Em sua palestra, Charles ressaltou a questão da formação do professor de matemática, que, a seu ver, na licenciatura não tem sido focada para a educação básica. Fazer essa correção é peça fundamental para que se dê uma reviravolta nessa dificuldade que os jovens têm com a matemática na sala de aula. “O Sesc tem grande preocupação com a formação docente, a forma como vai lidar com o aluno e, por isso, promove experiências entre professores da rede de todo o País.”

Visão britânica

A doutora Sue Pope, diretora associada do Departamento de Desenvolvimento Profissional e Inovação Educacional da Universidade de Manchester, na Inglaterra, trabalha com a análise de currículos em vários países para avaliar o papel do professor no processo de ensino-aprendizagem. “No papel, o currículo (de matemática) do Brasil é maravilhoso. E existem grandes ideias para desenvolver. Mas, infelizmente, há muitas etapas ainda a serem cumpridas até se chegar a um estágio respeitável”, disse.

Fundamentalmente, declarou Sue, é preciso professores capacitados, com formação continuada e avaliação a partir da apresentação de resultados. “Se for assim, todo estudante que deixar a escola estará tecnicamente habilitado e com confiança para competir no mercado de trabalho.”

Já a professora finlandesa Maarit Rossi falou sobre sua experiência à frente da Paths to Math, uma instituição que fundou focada no ensino diferenciado de matemática num país onde o sistema educacional é classificado entre os melhores do mundo. Basicamente, a metodologia de ensino não está centrada no professor, mas no aluno.

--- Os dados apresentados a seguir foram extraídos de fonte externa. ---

-- ==== Sys2Proof/Certificates/Slice0/Obligations.lean ====
section
/-! DEFINITION. The statements for the provers. Each says what commands, a step or the machine does, with the rules of the specification it
formalises. A command's own effect is what its next state holds; where other rules act on what the command wrote (the settling of links, floors,
islands), the statement names the operation that does so and says what it was given. -/

open Sys2Proof Sys2Proof.Machine

/-- The block has no program counter: a step takes the command at the front of the queue and runs it with the queue's rest. -/
def Obligations.StepRunsFront : Prop :=
  ∀ (c : Instr) (rest : List Instr) (s : State), s.pending = c :: rest → step s = exec c { s with pending := rest }

/-- With nothing waiting, one tick of TIME passes while TIME runs from the Shaft and the hub is not in SHELF, and nothing else
happens (R548; the model's choice, log 1). -/
def Obligations.IdleTicks : Prop :=
  ∀ s : State, s.pending = [] →
    (timeRuns s.hub = true → s.hub.power.shelf ≠ 2 → ∃ t, step s = .next t ∧ t.hub.time % 2 ^ 40 = (s.hub.time + 1) % 2 ^ 40 ∧
      t.hub.regs = s.hub.regs ∧ t.reel = s.reel ∧ t.pending = []) ∧
    (timeRuns s.hub = false ∨ s.hub.power.shelf = 2 → step s = .next s)

/-- Reel memory is in its canonical form after reset. -/
def Obligations.ResetInv : Prop := Inv State.reset

/-- Whatever command is at the front, a step keeps Reel memory in its canonical form: addresses strictly rising and within the
4 GiB of R257, no byte listed that reads the same unlisted. -/
def Obligations.StepKeepsInv : Prop := ∀ s t : State, Inv s → step s = .next t → Inv t

/-- Every command answers a next state, but an access of the Reel window that reaches beyond 4 GiB, which faults (R345); none
is refused. -/
def Obligations.OnlyReelWindowFaults : Prop :=
  ∀ (c : Instr) (s : State),
    (∃ t, exec c s = .next t) ∨
    (exec c s = .fault .outsideReel ∧
      ((∃ req addr len, c = .reelWindowRead req addr len ∧ 2 ^ 32 < addr + len) ∨
       (∃ req addr data, c = .reelWindowWrite req addr data ∧ 2 ^ 32 < addr + enabledLength data)))

/-- No command takes, adds or reorders waiting commands. While no access is stalled, only the commands that store in the Reel or lose its
content change any of its bytes: a power reset, the end of a BIST run, a departure into a Gate, a domain's entry into OFF, SHELF, a write of the
Reel window, a catch-up band and a domain that is ready again, which lands what waited for the Reel (R53, R257–R303, R345). -/
def Obligations.CommandsKeepQueueAndReel : Prop :=
  ∀ (c : Instr) (s t : State), exec c s = .next t → t.pending = s.pending ∧
    (s.hub.stalled = [] → (∀ lost, c ≠ .por lost ∧ c ≠ .bor lost) → (∀ ms misrs, c ≠ .bistDone ms misrs) →
      (∀ outlet tag data, c ≠ .departure outlet tag data) → (∀ d, c ≠ .lowPowerEntryComplete d) → c ≠ .shelfEntryComplete →
      (∀ w, c ≠ .shelfWake w) → (∀ req addr data, c ≠ .reelWindowWrite req addr data) → (∀ gate, c ≠ .catchUpBand gate) →
      (∀ d, c ≠ .domainReady d) → t.reel = s.reel)
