@[simp] theorem Hub.event_otp : ∀ (p b : Nat), (h.event p b).otp = h.otp := fun _ _ => rfl
@[simp] theorem Hub.event_active : ∀ (p b : Nat), (h.event p b).active = h.active := fun _ _ => rfl
@[simp] theorem Hub.event_snaps : ∀ (p b : Nat), (h.event p b).snaps = h.snaps := fun _ _ => rfl
@[simp] theorem Hub.event_staging : ∀ (p b : Nat), (h.event p b).staging = h.staging := fun _ _ => rfl
@[simp] theorem Hub.event_ownerApplied : ∀ (p b : Nat), (h.event p b).ownerApplied = h.ownerApplied := fun _ _ => rfl
@[simp] theorem Hub.event_domains : ∀ (p b : Nat), (h.event p b).domains = h.domains := fun _ _ => rfl
@[simp] theorem Hub.event_stalled : ∀ (p b : Nat), (h.event p b).stalled = h.stalled := fun _ _ => rfl
@[simp] theorem Hub.event_ftime : ∀ (p b : Nat), (h.event p b).ftime = h.ftime := fun _ _ => rfl
@[simp] theorem Hub.event_epoch : ∀ (p b : Nat), (h.event p b).epoch = h.epoch := fun _ _ => rfl
@[simp] theorem Hub.event_fresh : ∀ (p b : Nat), (h.event p b).fresh = h.fresh := fun _ _ => rfl
@[simp] theorem Hub.event_out : ∀ (p b : Nat), (h.event p b).out = h.out := fun _ _ => rfl
@[simp] theorem Hub.event_turn : ∀ (p b : Nat), (h.event p b).turn = h.turn := fun _ _ => rfl
@[simp] theorem Hub.event_forebays : ∀ (p b : Nat), (h.event p b).forebays = h.forebays := fun _ _ => rfl
@[simp] theorem Hub.event_chains : ∀ (p b : Nat), (h.event p b).chains = h.chains := fun _ _ => rfl
@[simp] theorem Hub.event_nextChain : ∀ (p b : Nat), (h.event p b).nextChain = h.nextChain := fun _ _ => rfl
@[simp] theorem Hub.event_leaked : ∀ (p b : Nat), (h.event p b).leaked = h.leaked := fun _ _ => rfl
@[simp] theorem Hub.event_marked : ∀ (p b : Nat), (h.event p b).marked = h.marked := fun _ _ => rfl
@[simp] theorem Hub.event_cellErr : ∀ (p b : Nat), (h.event p b).cellErr = h.cellErr := fun _ _ => rfl
@[simp] theorem Hub.event_credits : ∀ (p b : Nat), (h.event p b).credits = h.credits := fun _ _ => rfl
@[simp] theorem Hub.event_txq : ∀ (p b : Nat), (h.event p b).txq = h.txq := fun _ _ => rfl
@[simp] theorem Hub.event_halves : ∀ (p b : Nat), (h.event p b).halves = h.halves := fun _ _ => rfl
@[simp] theorem Hub.event_pathSt : ∀ (p b : Nat), (h.event p b).pathSt = h.pathSt := fun _ _ => rfl
@[simp] theorem Hub.event_factors : ∀ (p b : Nat), (h.event p b).factors = h.factors := fun _ _ => rfl
@[simp] theorem Hub.event_flows : ∀ (p b : Nat), (h.event p b).flows = h.flows := fun _ _ => rfl
@[simp] theorem Hub.event_classes : ∀ (p b : Nat), (h.event p b).classes = h.classes := fun _ _ => rfl
@[simp] theorem Hub.event_outlets : ∀ (p b : Nat), (h.event p b).outlets = h.outlets := fun _ _ => rfl
@[simp] theorem Hub.event_lossyFullSeen : ∀ (p b : Nat), (h.event p b).lossyFullSeen = h.lossyFullSeen := fun _ _ => rfl
@[simp] theorem Hub.event_cellsWritten : ∀ (p b : Nat), (h.event p b).cellsWritten = h.cellsWritten := fun _ _ => rfl
@[simp] theorem Hub.event_cellsRead : ∀ (p b : Nat), (h.event p b).cellsRead = h.cellsRead := fun _ _ => rfl
@[simp] theorem Hub.event_power : ∀ (p b : Nat), (h.event p b).power = h.power := fun _ _ => rfl
@[simp] theorem Hub.event_clock : ∀ (p b : Nat), (h.event p b).clock = h.clock := fun _ _ => rfl
@[simp] theorem Hub.event_bindSince : ∀ (p b : Nat), (h.event p b).bindSince = h.bindSince := fun _ _ => rfl
@[simp] theorem Hub.event_bindNext : ∀ (p b : Nat), (h.event p b).bindNext = h.bindNext := fun _ _ => rfl
@[simp] theorem Hub.event_sinks : ∀ (p b : Nat), (h.event p b).sinks = h.sinks := fun _ _ => rfl
@[simp] theorem Hub.event_reports : ∀ (p b : Nat), (h.event p b).reports = h.reports := fun _ _ => rfl
@[simp] theorem Hub.event_linkAllow : ∀ (p b : Nat), (h.event p b).linkAllow = h.linkAllow := fun _ _ => rfl
@[simp] theorem Hub.event_units : ∀ (p b : Nat), (h.event p b).units = h.units := fun _ _ => rfl
@[simp] theorem Hub.event_cmPaths : ∀ (p b : Nat), (h.event p b).cmPaths = h.cmPaths := fun _ _ => rfl
@[simp] theorem Hub.event_auxGate : ∀ (p b : Nat), (h.event p b).auxGate = h.auxGate := fun _ _ => rfl
@[simp] theorem Hub.event_gates : ∀ (p b : Nat), (h.event p b).gates = h.gates := fun _ _ => rfl
@[simp] theorem Hub.event_reelBad : ∀ (p b : Nat), (h.event p b).reelBad = h.reelBad := fun _ _ => rfl
@[simp] theorem Hub.event_reelBlocks : ∀ (p b : Nat), (h.event p b).reelBlocks = h.reelBlocks := fun _ _ => rfl
@[simp] theorem Hub.event_heads : ∀ (p b : Nat), (h.event p b).heads = h.heads := fun _ _ => rfl
@[simp] theorem Hub.event_dpPorts : ∀ (p b : Nat), (h.event p b).dpPorts = h.dpPorts := fun _ _ => rfl
@[simp] theorem Hub.event_headRank : ∀ (p b : Nat), (h.event p b).headRank = h.headRank := fun _ _ => rfl
@[simp] theorem Hub.event_net : ∀ (p b : Nat), (h.event p b).net = h.net := fun _ _ => rfl
@[simp] theorem Hub.event_pen : ∀ (p b : Nat), (h.event p b).pen = h.pen := fun _ _ => rfl
@[simp] theorem Hub.event_vault : ∀ (p b : Nat), (h.event p b).vault = h.vault := fun _ _ => rfl
@[simp] theorem Hub.event_fabric : ∀ (p b : Nat), (h.event p b).fabric = h.fabric := fun _ _ => rfl
@[simp] theorem Hub.event_cue : ∀ (p b : Nat), (h.event p b).cue = h.cue := fun _ _ => rfl
@[simp] theorem Hub.event_tally : ∀ (p b : Nat), (h.event p b).tally = h.tally := fun _ _ => rfl
@[simp] theorem Hub.event_tunnels : ∀ (p b : Nat), (h.event p b).tunnels = h.tunnels := fun _ _ => rfl
@[simp] theorem Hub.event_usb : ∀ (p b : Nat), (h.event p b).usb = h.usb := fun _ _ => rfl
@[simp] theorem Hub.event_ports : ∀ (p b : Nat), (h.event p b).ports = h.ports := fun _ _ => rfl
@[simp] theorem Hub.event_weirs : ∀ (p b : Nat), (h.event p b).weirs = h.weirs := fun _ _ => rfl
@[simp] theorem Hub.event_input : ∀ (p b : Nat), (h.event p b).input = h.input := fun _ _ => rfl
@[simp] theorem Hub.event_misc : ∀ (p b : Nat), (h.event p b).misc = h.misc := fun _ _ => rfl
@[simp] theorem Hub.event_boot : ∀ (p b : Nat), (h.event p b).boot = h.boot := fun _ _ => rfl

@[simp] theorem Hub.aset_otp : ∀ (f : Fld) (v : Nat), (h.aset f v).otp = h.otp := fun _ _ => rfl
@[simp] theorem Hub.aset_regs : ∀ (f : Fld) (v : Nat), (h.aset f v).regs = h.regs := fun _ _ => rfl
@[simp] theorem Hub.aset_snaps : ∀ (f : Fld) (v : Nat), (h.aset f v).snaps = h.snaps := fun _ _ => rfl
@[simp] theorem Hub.aset_staging : ∀ (f : Fld) (v : Nat), (h.aset f v).staging = h.staging := fun _ _ => rfl
@[simp] theorem Hub.aset_ownerApplied : ∀ (f : Fld) (v : Nat), (h.aset f v).ownerApplied = h.ownerApplied := fun _ _ => rfl
@[simp] theorem Hub.aset_domains : ∀ (f : Fld) (v : Nat), (h.aset f v).domains = h.domains := fun _ _ => rfl
@[simp] theorem Hub.aset_stalled : ∀ (f : Fld) (v : Nat), (h.aset f v).stalled = h.stalled := fun _ _ => rfl
@[simp] theorem Hub.aset_ftime : ∀ (f : Fld) (v : Nat), (h.aset f v).ftime = h.ftime := fun _ _ => rfl
@[simp] theorem Hub.aset_epoch : ∀ (f : Fld) (v : Nat), (h.aset f v).epoch = h.epoch := fun _ _ => rfl
@[simp] theorem Hub.aset_fresh : ∀ (f : Fld) (v : Nat), (h.aset f v).fresh = h.fresh := fun _ _ => rfl
@[simp] theorem Hub.aset_out : ∀ (f : Fld) (v : Nat), (h.aset f v).out = h.out := fun _ _ => rfl
@[simp] theorem Hub.aset_turn : ∀ (f : Fld) (v : Nat), (h.aset f v).turn = h.turn := fun _ _ => rfl
@[simp] theorem Hub.aset_forebays : ∀ (f : Fld) (v : Nat), (h.aset f v).forebays = h.forebays := fun _ _ => rfl
@[simp] theorem Hub.aset_chains : ∀ (f : Fld) (v : Nat), (h.aset f v).chains = h.chains := fun _ _ => rfl
@[simp] theorem Hub.aset_nextChain : ∀ (f : Fld) (v : Nat), (h.aset f v).nextChain = h.nextChain := fun _ _ => rfl
@[simp] theorem Hub.aset_leaked : ∀ (f : Fld) (v : Nat), (h.aset f v).leaked = h.leaked := fun _ _ => rfl
@[simp] theorem Hub.aset_marked : ∀ (f : Fld) (v : Nat), (h.aset f v).marked = h.marked := fun _ _ => rfl
@[simp] theorem Hub.aset_cellErr : ∀ (f : Fld) (v : Nat), (h.aset f v).cellErr = h.cellErr := fun _ _ => rfl
@[simp] theorem Hub.aset_credits : ∀ (f : Fld) (v : Nat), (h.aset f v).credits = h.credits := fun _ _ => rfl
@[simp] theorem Hub.aset_txq : ∀ (f : Fld) (v : Nat), (h.aset f v).txq = h.txq := fun _ _ => rfl
@[simp] theorem Hub.aset_halves : ∀ (f : Fld) (v : Nat), (h.aset f v).halves = h.halves := fun _ _ => rfl
@[simp] theorem Hub.aset_pathSt : ∀ (f : Fld) (v : Nat), (h.aset f v).pathSt = h.pathSt := fun _ _ => rfl
@[simp] theorem Hub.aset_factors : ∀ (f : Fld) (v : Nat), (h.aset f v).factors = h.factors := fun _ _ => rfl
@[simp] theorem Hub.aset_flows : ∀ (f : Fld) (v : Nat), (h.aset f v).flows = h.flows := fun _ _ => rfl
@[simp] theorem Hub.aset_classes : ∀ (f : Fld) (v : Nat), (h.aset f v).classes = h.classes := fun _ _ => rfl
@[simp] theorem Hub.aset_outlets : ∀ (f : Fld) (v : Nat), (h.aset f v).outlets = h.outlets := fun _ _ => rfl
@[simp] theorem Hub.aset_lossyFullSeen : ∀ (f : Fld) (v : Nat), (h.aset f v).lossyFullSeen = h.lossyFullSeen := fun _ _ => rfl
@[simp] theorem Hub.aset_cellsWritten : ∀ (f : Fld) (v : Nat), (h.aset f v).cellsWritten = h.cellsWritten := fun _ _ => rfl
@[simp] theorem Hub.aset_cellsRead : ∀ (f : Fld) (v : Nat), (h.aset f v).cellsRead = h.cellsRead := fun _ _ => rfl
@[simp] theorem Hub.aset_power : ∀ (f : Fld) (v : Nat), (h.aset f v).power = h.power := fun _ _ => rfl
@[simp] theorem Hub.aset_clock : ∀ (f : Fld) (v : Nat), (h.aset f v).clock = h.clock := fun _ _ => rfl
@[simp] theorem Hub.aset_bindSince : ∀ (f : Fld) (v : Nat), (h.aset f v).bindSince = h.bindSince := fun _ _ => rfl
@[simp] theorem Hub.aset_bindNext : ∀ (f : Fld) (v : Nat), (h.aset f v).bindNext = h.bindNext := fun _ _ => rfl
@[simp] theorem Hub.aset_sinks : ∀ (f : Fld) (v : Nat), (h.aset f v).sinks = h.sinks := fun _ _ => rfl
@[simp] theorem Hub.aset_reports : ∀ (f : Fld) (v : Nat), (h.aset f v).reports = h.reports := fun _ _ => rfl
@[simp] theorem Hub.aset_linkAllow : ∀ (f : Fld) (v : Nat), (h.aset f v).linkAllow = h.linkAllow := fun _ _ => rfl
@[simp] theorem Hub.aset_units : ∀ (f : Fld) (v : Nat), (h.aset f v).units = h.units := fun _ _ => rfl
@[simp] theorem Hub.aset_cmPaths : ∀ (f : Fld) (v : Nat), (h.aset f v).cmPaths = h.cmPaths := fun _ _ => rfl
@[simp] theorem Hub.aset_auxGate : ∀ (f : Fld) (v : Nat), (h.aset f v).auxGate = h.auxGate := fun _ _ => rfl
@[simp] theorem Hub.aset_gates : ∀ (f : Fld) (v : Nat), (h.aset f v).gates = h.gates := fun _ _ => rfl
@[simp] theorem Hub.aset_reelBad : ∀ (f : Fld) (v : Nat), (h.aset f v).reelBad = h.reelBad := fun _ _ => rfl
@[simp] theorem Hub.aset_reelBlocks : ∀ (f : Fld) (v : Nat), (h.aset f v).reelBlocks = h.reelBlocks := fun _ _ => rfl
@[simp] theorem Hub.aset_heads : ∀ (f : Fld) (v : Nat), (h.aset f v).heads = h.heads := fun _ _ => rfl
@[simp] theorem Hub.aset_dpPorts : ∀ (f : Fld) (v : Nat), (h.aset f v).dpPorts = h.dpPorts := fun _ _ => rfl
@[simp] theorem Hub.aset_headRank : ∀ (f : Fld) (v : Nat), (h.aset f v).headRank = h.headRank := fun _ _ => rfl
@[simp] theorem Hub.aset_net : ∀ (f : Fld) (v : Nat), (h.aset f v).net = h.net := fun _ _ => rfl
@[simp] theorem Hub.aset_pen : ∀ (f : Fld) (v : Nat), (h.aset f v).pen = h.pen := fun _ _ => rfl
@[simp] theorem Hub.aset_vault : ∀ (f : Fld) (v : Nat), (h.aset f v).vault = h.vault := fun _ _ => rfl
@[simp] theorem Hub.aset_fabric : ∀ (f : Fld) (v : Nat), (h.aset f v).fabric = h.fabric := fun _ _ => rfl
@[simp] theorem Hub.aset_cue : ∀ (f : Fld) (v : Nat), (h.aset f v).cue = h.cue := fun _ _ => rfl
@[simp] theorem Hub.aset_tally : ∀ (f : Fld) (v : Nat), (h.aset f v).tally = h.tally := fun _ _ => rfl
@[simp] theorem Hub.aset_tunnels : ∀ (f : Fld) (v : Nat), (h.aset f v).tunnels = h.tunnels := fun _ _ => rfl
@[simp] theorem Hub.aset_usb : ∀ (f : Fld) (v : Nat), (h.aset f v).usb = h.usb := fun _ _ => rfl
@[simp] theorem Hub.aset_ports : ∀ (f : Fld) (v : Nat), (h.aset f v).ports = h.ports := fun _ _ => rfl
@[simp] theorem Hub.aset_weirs : ∀ (f : Fld) (v : Nat), (h.aset f v).weirs = h.weirs := fun _ _ => rfl
@[simp] theorem Hub.aset_input : ∀ (f : Fld) (v : Nat), (h.aset f v).input = h.input := fun _ _ => rfl
@[simp] theorem Hub.aset_misc : ∀ (f : Fld) (v : Nat), (h.aset f v).misc = h.misc := fun _ _ => rfl
@[simp] theorem Hub.aset_boot : ∀ (f : Fld) (v : Nat), (h.aset f v).boot = h.boot := fun _ _ => rfl
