-- ==== Sys2Proof/Tests/Slice0.lean ====
section
/-! SUPPORT. The smoke test of well-formedness, a witness for the hypotheses of every statement, and tests of one command each from
worked examples of the specification. -/

namespace Sys2Proof.Tests

open Sys2Proof Sys2Proof.Machine

set_option maxRecDepth 4000
set_option Elab.async false

/-- The machine after reset with some register fields at other values. -/
def withF (l : List (Fld × Nat)) : State :=
  { State.reset with hub := l.foldl (fun h e => h.fset e.1 e.2) Hub.reset }

/-- A state with its hub changed. -/
def onHubOf (s : State) (f : Hub → Hub) : State := { s with hub := f s.hub }

def m0 : Req := .miller 0

/-- Fields set in the live or staged copy and in the active copy alike. -/
def withA (l : List (Fld × Nat)) : State :=
  { State.reset with hub := l.foldl (fun h e => (h.fset e.1 e.2).aset e.1 e.2) Hub.reset }

/-! ## Witnesses: accesses, headers and slices -/

theorem witness_StepRunsFront : ∃ (c : Instr) (rest : List Instr) (s : State), s.pending = c :: rest :=
  ⟨.turnBoundary, [], { State.reset with pending := [.turnBoundary] }, rfl⟩

theorem witness_IdleTicks : ∃ s s' : State, (s.pending = [] ∧ timeRuns s.hub = true ∧ s.hub.power.shelf ≠ 2) ∧
    (s'.pending = [] ∧ timeRuns s'.hub = false) :=
  ⟨onHubOf State.reset fun h => { h with clock := { h.clock with shaft := 0xFF } }, State.reset, by decide +kernel⟩

theorem witness_StepKeepsInv : ∃ s t : State, Inv s ∧ step s = .next t :=
  ⟨State.reset, State.reset, rfl, rfl⟩

theorem witness_CommandsKeepQueueAndReel : ∃ (c : Instr) (s t : State), exec c s = .next t ∧ s.hub.stalled = [] ∧ c = .reseed :=
  ⟨.reseed, State.reset, _, rfl, rfl, rfl⟩

/-- For RegisterWriteStores, IntForceSetsEvents, CommitGoArms, OwnerWritePends and BlockResets: pages they speak of, with a write of each header word; no stalled access, no reset. -/
theorem witness_header_writes : pageAt (4096 * 0x50 + 0x14) = some (.sluice, 0, 4096 * 0x50) ∧
    (∀ off ∈ [0x14, 0x18, 0x20, 0x24, 0x28, 0x2C], Writes State.reset m0 (4096 * 0x50 + off)) ∧
    Kind.sluice.hasHeader = true ∧ Kind.sluice.shadowed = true := by
  unfold Writes Passes; decide +kernel

/-- COMMIT_GO on a page without shadow registers and on a PROJ page, armed and not; OWNER values that are allowed and not; a page that is
not reset yet, and one whose reset ends. -/
theorem witness_header_cases : pageAt (4096 * 0x0C + 0x20) = some (.miller, 0, 4096 * 0x0C) ∧ Kind.miller.shadowed = false ∧
    Writes State.reset m0 (4096 * 0x0C + 0x20) ∧
    pageAt (Page.proj 1 + 0x20) = some (.proj, 1, Page.proj 1) ∧ Writes State.reset m0 (Page.proj 1 + 0x20) ∧
    State.reset.hub.is (F.hdr_COMMIT_GO (Page.proj 1)) = false ∧
    (withF [(F.hdr_COMMIT_GO (Page.proj 1), 1)]).hub.is (F.hdr_COMMIT_GO (Page.proj 1)) = true ∧
    ownerWriteOk State.reset.hub (Page.link 4) 0x11 = true ∧ ownerWriteOk State.reset.hub (Page.link 4) 0x13 = false ∧
    Writes State.reset m0 (Page.link 4 + 0x28) ∧
    State.reset.hub.is (F.hdr_RESET_CTL_BLOCK_RESET (4096 * 0x50)) = false ∧ (State.reset.hub.dom (Kind.sluice.domain 0)).resetting = false ∧
    (withF [(F.hdr_RESET_CTL_BLOCK_RESET (Page.link 7), 1)]).hub.is (F.hdr_RESET_CTL_BLOCK_RESET (Page.link 7)) = true ∧
    State.reset.hub.ready (Kind.link.domain 7) = true ∧ (State.reset.hub.dom 28).state ≤ 1 ∧ (State.reset.hub.dom 28).entering = 0 ∧
    pageAt (Page.link 7) = some (.link, 7, Page.link 7) ∧ Kind.link.domain 7 = 28 ∧ Kind.hasHeader .link = true ∧
    Writes State.reset m0 (Page.link 7 + 0x2C) ∧ Writes State.reset m0 (Page.bist + 0x24) ∧
    State.reset.hub.is (F.hdr_RESET_CTL_BLOCK_RESET Page.bist) = false := by
  unfold Writes Passes; decide +kernel

theorem witness_PairsAreWhole : isPairLo .mill 0x100 = true ∧ pageAt (Page.mill + 0x100) = some (.mill, 0, Page.mill) ∧
    Reads State.reset m0 (Page.mill + 0x100) ∧ Writes State.reset m0 (Page.stats + 64 * 1023 + 8 * 6 + 4) ∧
    Writes State.reset m0 (Page.stats + 64 * 1023 + 8 * 6) ∧
    staged (setStaged State.reset.hub (Page.stats + 64 * 1023 + 8 * 6) m0 (some 255)) (Page.stats + 64 * 1023 + 8 * 6) m0 = some 255 ∧
    isPairHi .mill 0x104 = true ∧ pageAt (Page.mill + 0x104) = some (.mill, 0, Page.mill) ∧ Reads State.reset m0 (Page.mill + 0x104) ∧
    staged State.reset.hub (Page.stats + 64 * 1023 + 8 * 6) m0 = none := by
  unfold Reads Writes Passes; decide +kernel

/-- Accesses that wait for the domain of LINK7: a read and a write. -/
def waitFor28 (write : Bool) : Access := { windowAccess m0 (Page.link 7 + 0x40) 4 write 0 with await := .ready 28 }
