-- ==== Sys2Proof/Laws/Decode.lean ====
section
/-! SUPPORT. What the decoder can answer, said once. -/

namespace Sys2Proof

/-- One row of the opcode map: it is taken on its own opcode byte, otherwise the rows after it decide. -/
theorem find_row (ir a b : Byte) (row : OpRow) (rows : List OpRow) :
    ((row :: rows).find? fun r => r.opcode == ir).map (fun r => r.build a b) =
      if ir = row.opcode then some (row.build a b)
      else (rows.find? fun r => r.opcode == ir).map (fun r => r.build a b) := by
  by_cases h : ir = row.opcode
  · simp [h]
  · simp [h, Ne.symm h]

/-- The lookup is the nine-way case on the whole opcode byte. -/
theorem decodeWindow_eq (ir a b : Byte) : decodeWindow ir a b =
    if ir = 0x82#8 then some (.ldi a b) else if ir = 0x47#8 then some (.prn a) else if ir = 0x01#8 then some .hlt
    else if ir = 0xA2#8 then some (.mul a b) else if ir = 0xA0#8 then some (.add a b)
    else if ir = 0x45#8 then some (.push a) else if ir = 0x46#8 then some (.pop a)
    else if ir = 0x50#8 then some (.call a) else if ir = 0x11#8 then some .ret else none := by
  simp only [decodeWindow, opcodeTable, find_row, List.find?_nil, Option.map_none]

/-- The instruction read carries the opcode byte it was read from, and its operands are the bytes fetched. -/
theorem decodeWindow_some {ir a b : Byte} {i : Instr} (h : decodeWindow ir a b = some i) :
    opcodeByte i = ir ∧ operandBytes i = [a, b].take (operandCount ir) := by
  rw [decodeWindow_eq] at h
  repeat' split at h
  all_goals first
    | (injection h with h; subst h; subst_vars; exact ⟨rfl, by simp [operandCount, operandBytes]⟩)
    | cases h

theorem operandCount_opcodeByte (i : Instr) : operandCount (opcodeByte i) = (operandBytes i).length := by
  cases i <;> simp [operandCount, opcodeByte, operandBytes]

/-- The nine opcode bytes are exactly those with an instruction. -/
theorem decodeWindow_isNone_iff (ir a b : Byte) :
    decodeWindow ir a b = none ↔ decodeWindow ir 0#8 0#8 = none := by
  simp [decodeWindow]

end Sys2Proof
end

“Para chegarmos a essa estratégia revolucionária, procuramos o equilíbrio entre vários métodos de ensino e aprendizagem, buscando essencialmente trazer o mundo real para a sala de aula”, explicou. De acordo com Maarit, aos alunos são oferecidas inúmeras possibilidades de trabalhar com problemas matemáticos em um ambiente de aprendizado moderno e, muito importante, solidário, que lhes permite testar e interpretar soluções.

Outros palestrantes

Também falaram no seminário, coordenado pelo presidente da Frente Parlamentar Mista de Educação, deputado Alex Canziani (PTB-PR), Kátia Stocco Smole, doutora em Educação pela Universidade de São Paulo; Yuan Jin Yun, doutor em Matemática Pura e Aplicada da Universidade do Paraná; e Artur Ávila, pesquisador do Centro Nacional de Pesquisa Científica da França. O evento contou ainda com as presenças do chefe da Assessoria Legislativa da CNC, Roberto Velloso; da presidente da Comissão de Educação, Cultura e Esporte do Senado, senadora Lúcia Vânia (PSB-GO); e do secretário adjunto do Ministério da Educação, Felipe Sartori Sigollo.

BNCC

A Base Nacional Comum Curricular é um documento de caráter normativo que define o conjunto de aprendizagens essenciais a ser desenvolvido ao longo das etapas e modalidades da educação básica. A Base estabelece conhecimentos, competências e habilidades que se espera que todos os estudantes tenham.

Em abril de 2017, o Ministério da Educação entregou a versão final da Base Nacional Comum Curricular ao Conselho Nacional de Educação, que vai elaborar parecer e projeto de resolução. A partir da homologação da BNCC, começa o processo de formação e capacitação dos professores e o apoio aos sistemas de Educação estaduais e municipais para a elaboração e adequação dos currículos escolares.